TASK PROMPT: Using the listing below, retype exactly the lines starting at the one with "fire 770 (s.mapShank" and ending at the one with "some x) none", and include both.

RECORDED INFORMATION:

/-! ### The hold-up bank (R225, R226) -/

/-- Capacitance without a valid probe: 0.9 × the stored value, else half the nominal one. -/
def State.fallbackCap (s : State) (b : Board) : Nat :=
  match s.shank.storedCapMf with
  | some c => c * 9 / 10
  | none => b.cNomMf.toNat / 2

/-- One sample of the bank voltage in mV, in the probe. -/
def State.probeSample (s : State) (b : Board) (v : Nat) : State :=
  let full := b.vFullMv.toNat
  let k := s.shank
  if k.probeDone then s
  else match k.probeT40 with
    | none =>
      if k.vSamples.isEmpty ∧ 10 * v > 4 * full then s.mapShank fun k => { k with probeDone := true, capMf := s.fallbackCap b }
      else if 10 * v ≥ 4 * full then s.mapShank fun k => { k with probeT40 := some (s.time / Config.nsMs) }
      else s
    | some t =>
      let invalid (s : State) : State :=
        fire 770 (s.mapShank fun k => { k with probeDone := true, probeFail := true, capMf := s.fallbackCap b })
      if v < k.lastSample then invalid s
      else if 10 * v ≥ 8 * full then
        let c := probeCap b.chargeMa.toNat (s.time / Config.nsMs - t) full
        if b.cNomMf.toNat ≤ 2 * c ∧ 2 * c ≤ 3 * b.cNomMf.toNat then
          s.mapShank fun k => { k with probeDone := true, probed := true, capMf := c, storedCapMf := some c }
        else invalid s
      else s

/-- HOLDUP_SAMPLE: VHOLD_SENSE in mV; the bank voltage is its value times VSENSE_RATIO / 100, averaged over 1 s. -/
def execHoldupSample (senseMv : Nat) (s : State) : Out :=
  match s.holdup with
  | none => .next s
  | some b =>
    let v := senseMv * b.vsenseRatio.toNat / 100
    let s := s.probeSample b v
    let l := (v :: s.shank.vSamples).take 1000
    let mean := l.sum / l.length
    .next (s.mapShank fun k =>
      { k with lastSample := v, vSamples := l, vbankMv := mean, eUsableMj := usableEnergy k.capMf mean b.vMinMv.toNat b.effPct.toNat })

/-! ### Shadow repair (04 R91, 06 R142) -/

/-- The newest record of a page. -/
def State.recordOf (s : State) (dpn : Dpn) : Option Record :=
  (s.image.log.filter fun r => decide (r.dpn = dpn)).foldl (fun b r => match b with
    | none => some r
    | some x => if x.lsn ≤ r.lsn then some r else some x) none

/-- The lines of a chunk of a record; none when it cannot be decoded. A poisoned line is none. -/
def State.recordChunk (s : State) (r : Record) (ch : Nat) : Option (List (Option Line)) :=
  let at_ := ((r.counts.take ch).map (·.toNat)).sum
  let cnt := (r.counts.getD ch 0).toNat
  let gs := ((r.granules.drop at_).take cnt).zipIdx.map fun g => s.decGranule r.key.toNat r.dpn.toNat ch g.2 g.1
  match r.form with
  | .zero => some (List.replicate 16 (some 0))
  | .hot | .warm =>
    if cnt = 16 then some (gs.zipIdx.map fun g => if r.poisonMap.getLsbD (16 * ch + g.2) then none else some g.1)
    else (decodeStored cnt (bytesOfLines gs)).map fun o => (linesOfBytes 16 o).map some
  | .unwritten | .lost => none

/-- Writes the recorded lines over those lines of a hot page that still carry poison, in the write buffer or in DRAM; a migration of the page copies them
again (02 R53). -/
def State.patchLines (s : State) (dpn : Dpn) (ch : Nat) (ls : List (Option Line)) (only : Option (Fin 16)) : State :=
  (List.range 16).foldl (fun (s : State) i =>
    let l := 16 * ch + i
    let e := s.entry dpn
    let mine : Bool := match only with | none => true | some g => decide (g.val = i)
    match ls.getD i none with
    | some x =>
      if mine ∧ (s.hotLine dpn e l).isNone then
        match s.buffered dpn l with
        | some w => s.mapPath fun p => { p with wbuf := replaceFirst (fun q => decide (q.dpn = w.dpn) && decide (q.line = w.line))
                                                  (fun q => { q with data := x, poison := false }) p.wbuf }
        | none =>
          let s := s.writeHotLine dpn e.key.toNat e.frame.toNat l (some x)
          match s.trackerOf dpn with
          | some (n, t) => if t.flipped then s else s.setTracker n (some { t with map := t.map ||| (1#64 <<< l) })
          | none => s
      else s
    | none => s) s

/-- SHADOW_REPAIR_RECORD_READ: the record of a repair entry has been read. A page still WARM at the recorded GEN is promoted, with the
recorded lines in place of the stored ones; a page that a write has promoted meanwhile has its poisoned lines replaced; a record that
is unreadable or fails leaves a WARM page LOST. R91 does not say what becomes of an entry whose page is still WARM but at another GEN (compacted or
relocated) when the record has been read: the entry leaves the table and the chunk stays as it is (DESIGN CHOICE, log 144). -/
def execShadowRepairRecordRead (dpn : Dpn) (chunk : Fin 4) (ok : Bool) (hint : Frame) (s : State) : Out :=
  match s.codec.repair.find? fun j => decide (j.dpn = dpn) && decide (j.chunk = chunk) with
  | none => .next s
  | some j =>
    let e := s.entry dpn
    let s := s.charge mScrub (chargeRead 1)
    let ls := match s.recordOf dpn with
      | some r => if ok ∧ !r.bad then s.recordChunk r chunk.val else none
      | none => none
    let gone (s : State) : State := s.mapCodec fun c => { c with repair := c.repair.erase j }
    match ls with
    | none =>
      if e.state = .warm ∧ e.gen = j.gen then .next ((gone s).toLost dpn).wake
      else .next (gone s).wake
    | some ls =>
      if e.hotForm then .next ((gone s).countCodec 5 |>.patchLines dpn chunk.val ls j.granule).wake
      else if e.state = .warm ∧ e.gen = j.gen then
        match s.startMigration .readPromotion dpn hint with
        | none => .next s
        | some s =>
          match s.trackerOf dpn with
          | none => .next (gone s).wake
          | some (_, t) =>
            let f := (t.dest.getD 0).toNat
            let s := (List.range 16).foldl (fun (s : State) i =>
              let mine : Bool := match j.granule with | none => true | some g => decide (g.val = i)
              if mine then s.writeHotLine dpn e.key.toNat f (16 * chunk.val + i) (ls.getD i none) else s) s
            .next ((gone s).countCodec 5).wake
      else if e.state = .inMotion then .next s
      else .next (gone s).wake
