/-- Writes the granules of a warm record into a bin, unchanged. -/
def State.restoreWarm (s : State) (r : Record) (hint : Frame) : State :=
  match s.binDest r.dpn (r.counts.map (·.toNat)) (fun _ => true) true hint with
  | none => s.restoreHeld
  | some (f, cs, s) =>
    let (s, _) := cs.zipIdx.foldl (fun (acc : State × List Line) c =>
      let n := c.1.cnt.toNat
      let s := (acc.2.take n).zipIdx.foldl (fun (s : State) g =>
        let l := c.1.off.toNat + g.2
        if n = 16 ∧ r.poisonMap.getLsbD (16 * c.2 + g.2) then s.poisonLine f l kindGranule
        else s.writeLine f l g.1 (metaOf kindGranule false true)) acc.1
      (s, acc.2.drop n)) (s, r.granules)
    let s := s.charge mRestore (r.granules.length * chargeDeltaWrite)
    let c (i : Nat) : Chunk := cs.getD i Chunk.none
    (s.putEntry r.dpn { s.restoredEntry r with state := .warm, pinned := false, frame := BitVec.ofNat 32 f, c0 := c 0, c1 := c 1, c2 := c 2
                                               c3 := c 3 }).restored { r with pinned := false }

/-- RESTORE_RECORD_READ: the record of the next page of the extent that runs, in ascending DPN order. A hot page whose slot is no
longer LOADED cannot change form (05 R109) and becomes LOST (DEDUCED, log 60); a hot record waits for a free decompressor (04 R87). -/
def execRestoreRecordRead (ok : Bool) (hint : Frame) (s : State) : Out :=
  if s.inSave ∨ s.resume.imageStep ≠ 2 then .next s
  else match s.resume.extents.find? fun x => decide (x.state = .running) with
    | none => .next s
    | some x =>
      match s.resume.index.find? fun p => x.has p.1 with
      | none => .next s
      | some (_, r) =>
        if r.form = .zero then
          if ok ∧ !r.bad then .next (((s.putEntry r.dpn { s.restoredEntry r with state := .zero, heat := 0 })).restored r).wake
          else .next (s.recordBad r).wake
        else if !ok ∨ r.bad then .next (s.recordBad r).wake
        else if s.tier.freeFrames ≤ s.reserveFrames then .next s.restoreHeld
        else
          let s := if s.resume.image = 6 then s.mapResume fun q => { q with image := 1 } else s
          match r.form with
          | .warm => .next (s.restoreWarm r hint).wake
          | _ =>
            if (s.slot r.key.toNat).state ≠ .loaded then .next (s.recordBad r).wake
            else if (s.idleEngine 1).isNone then .next s
            else .next (s.restoreHot r hint).wake

/-! ### Offers (R263, R264) -/

/-- Offers an extent to one LD: a KIND 2 notice and the add event when the LD is bound, else later. -/
def State.offerTo (s : State) (e : RegionEntry) : State :=
  let s := s.mapCmd fun c => { c with offers := c.offers ++ [(e.ld, e)] }
  let region := match e.region with | some r => r.val | none => 0
  if s.offersReach e.ld.val then
    (postNotice e.ld.val 2 [e.devDpn.toNat, e.pages.toNat, region, e.tag.toNat] s).emit
      (.offer e.ld (e.devDpn.toNat * 4096) (e.pages.toNat * 4096) e.tag region)
  else s

/-- The extent that runs is complete: offered, or active when it is the static partition; the first offer enters S2 (R249). -/
def State.extentDone (s : State) (x : RExtent) : State :=
  let s := s.mapResume fun r => { r with extents := replaceFirst (fun y => decide (y = x)) (fun y => { y with state := .restored }) r.extents }
  if x.isStatic then s
  else
    let s := if s.resume.level = 1 then s.mapResume fun r => { r with level := 2 } else s
    x.entries.foldl State.offerTo s

/-- RESTORE_EXTENT_DONE (R258, R263). -/
def execRestoreExtentDone (s : State) : Out :=
  if s.inSave ∨ s.resume.level = 0 then .next s
  else match s.resume.extents.find? fun x => decide (x.state = .running) with
    | none => .next s.startExtent
    | some x => if s.extentLeft x then .next s else .next (s.extentDone x).startExtent.raiseLevel.wake

/-! ### Restore commands (14) -/

/-- Who may send a priority request (R259): an LD that the region table names for the extents, the BMC, the owner. -/
def State.mayPrioritize (s : State) (r : Role) (q : PriorityReq) : Bool :=
  match r with
  | .ld n => s.resume.extents.any fun x => prioNames q x && x.entries.any fun e => decide (e.ld = n)
  | .bmc => true
  | .own => true
  | .fm => false

/-- RESTORE_PRIORITY (R259). -/
def execRestorePriority (m : Msg) (req : PriorityReq) (s : State) : Out :=
  s.slafin { op := 0xC030, roles := rLdBmcOwn, sess := false, l0 := false, secure := false, inLen := 32, body := 2 } m fun s =>
    if !s.mayPrioritize (s.role m) req then .done stDenied [] s
    else
      let answer (s : State) : Result := .done stOk (leNat 2 s.resume.priority.length) s
      if s.resume.level = 3 ∨ !(s.resume.extents.any fun x => prioNames req x && decide (x.state ≠ .restored)) then answer s
      else if s.resume.priority.length ≥ 64 then .done stNoResource [] s
      else answer (s.mapResume fun r => { r with priority := r.priority ++ [req] })

/-- GET_LOSS_LIST (R266). -/
def execGetLossList (m : Msg) (cursor : W32) (max : W32) (s : State) : Out :=
  s.slafin { op := 0xC031, roles := rLdBmcOwn, sess := false, l0 := false, secure := false, inLen := 8, body := 16 } m fun s =>
    let l := match s.role m with
      | .ld n => s.resume.losses.filter (s.lossOf n.val)
      | _ => s.resume.losses
    let rest := l.drop cursor.toNat
    let n := fits m 16 12 max.toNat rest.length
    if !cursorOk cursor.toNat l.length then .done stInvalidRange [] s
    else .done stOk (leNat 4 n ++ leNat 4 (nextCursor cursor.toNat n l.length) ++ leNat 4 l.length ++ zeros 4 ++
      (rest.take n).flatMap fun r => leNat 4 r.1.toNat ++ leNat 4 r.2.1 ++ leNat 1 (if r.2.2 then 1 else 0) ++ zeros 3) s

/-- REOFFER_EXTENT (R263): a declined extent is offered again; an offer still open is sent again. -/
def execReofferExtent (m : Msg) (ld : Byte) (tag : BitVec 128) (s : State) : Out :=
  s.slafin { op := 0xC032, roles := rLdFm, sess := false, l0 := false, secure := false, inLen := 32, body := 0 } m fun s =>
    let mine (o : Fin 32 × RegionEntry) : Bool := decide (o.1.val = ld.toNat) && decide (o.2.tag = tag)
    if !s.hasLd ld.toNat then .done stInvalidRange [] s
    else if othersLd (s.role m) ld.toNat then .done stNotOwner [] s
    else match s.cmd.declined.find? mine with
      | some o => .done stOk [] ((s.mapCmd fun c => { c with declined := c.declined.erase o }).offerTo o.2)
      | none =>
        match s.cmd.offers.find? mine with
        | some o => .done stOk [] ((s.mapCmd fun c => { c with offers := c.offers.erase o }).offerTo o.2)
        | none => .done stInvalidRange [] s

/-- SET_RESTORE_POLICY (R271). -/
def execSetRestorePolicy (m : Msg) (policy : W64) (s : State) : Out :=
  s.slafin { op := 0xC033, roles := rBmcOwn, sess := false, l0 := false, secure := false, inLen := 8, body := 0 } m fun s =>
    let pct := fld policy 0 6
    let up := fld policy 8 8
    if 10 ≤ pct ∧ pct ≤ 50 ∧ 1 ≤ up then .done stOk [] (s.mapResume fun r => { r with restorePct := pct, upspeedDelayS := up })
    else .done stInvalidRange [] s

/-- RETRY_RESTORE (R270): an UNREADABLE image is read again; a HELD restore goes on when frames are free. -/
def execRetryRestore (m : Msg) (f : ImageFound) (s : State) : Out :=
  s.slafin { op := 0xC034, roles := rBmcOwn, sess := false, l0 := false, secure := false, inLen := 0, body := 1 } m fun s =>
    let answer (s : State) : Result := .done stOk (leNat 1 s.resume.image.val) s
    if s.resume.image = 3 ∧ !s.inSave then answer ((s.mapResume fun r => { r with imageStep := 0 }).readImage f)
    else if s.resume.image = 6 then
      answer (if s.tier.freeFrames > s.reserveFrames then s.mapResume fun r => { r with image := 1 } else s)
    else .done stDenied [] s

end Sys2Proof.Machine
end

RESULT OF THE EXERCISE:
        fire 770 (s.mapShank fun k => { k with probeDone := true, probeFail := true, capMf := s.fallbackCap b })
      if v < k.lastSample then invalid s
      else if 10 * v ≥ 8 * full then
        let c := probeCap b.chargeMa.toNat (s.time / Config.nsMs - t) full
        if b.cNomMf.toNat ≤ 2 * c ∧ 2 * c ≤ 3 * b.cNomMf.toNat then
          s.mapShank fun k => { k with probeDone := true, probed := true, capMf := c, storedCapMf := some c }
        else invalid s
      else s

/-- HOLDUP_SAMPLE: VHOLD_SENSE in mV; the bank voltage is its value times VSENSE_RATIO / 100, averaged over 1 s. -/
def execHoldupSample (senseMv : Nat) (s : State) : Out :=
  match s.holdup with
  | none => .next s
  | some b =>
    let v := senseMv * b.vsenseRatio.toNat / 100
    let s := s.probeSample b v
    let l := (v :: s.shank.vSamples).take 1000
    let mean := l.sum / l.length
    .next (s.mapShank fun k =>
      { k with lastSample := v, vSamples := l, vbankMv := mean, eUsableMj := usableEnergy k.capMf mean b.vMinMv.toNat b.effPct.toNat })

/-! ### Shadow repair (04 R91, 06 R142) -/

/-- The newest record of a page. -/
def State.recordOf (s : State) (dpn : Dpn) : Option Record :=
  (s.image.log.filter fun r => decide (r.dpn = dpn)).foldl (fun b r => match b with
    | none => some r
    | some x => if x.lsn ≤ r.lsn then some r else some x) none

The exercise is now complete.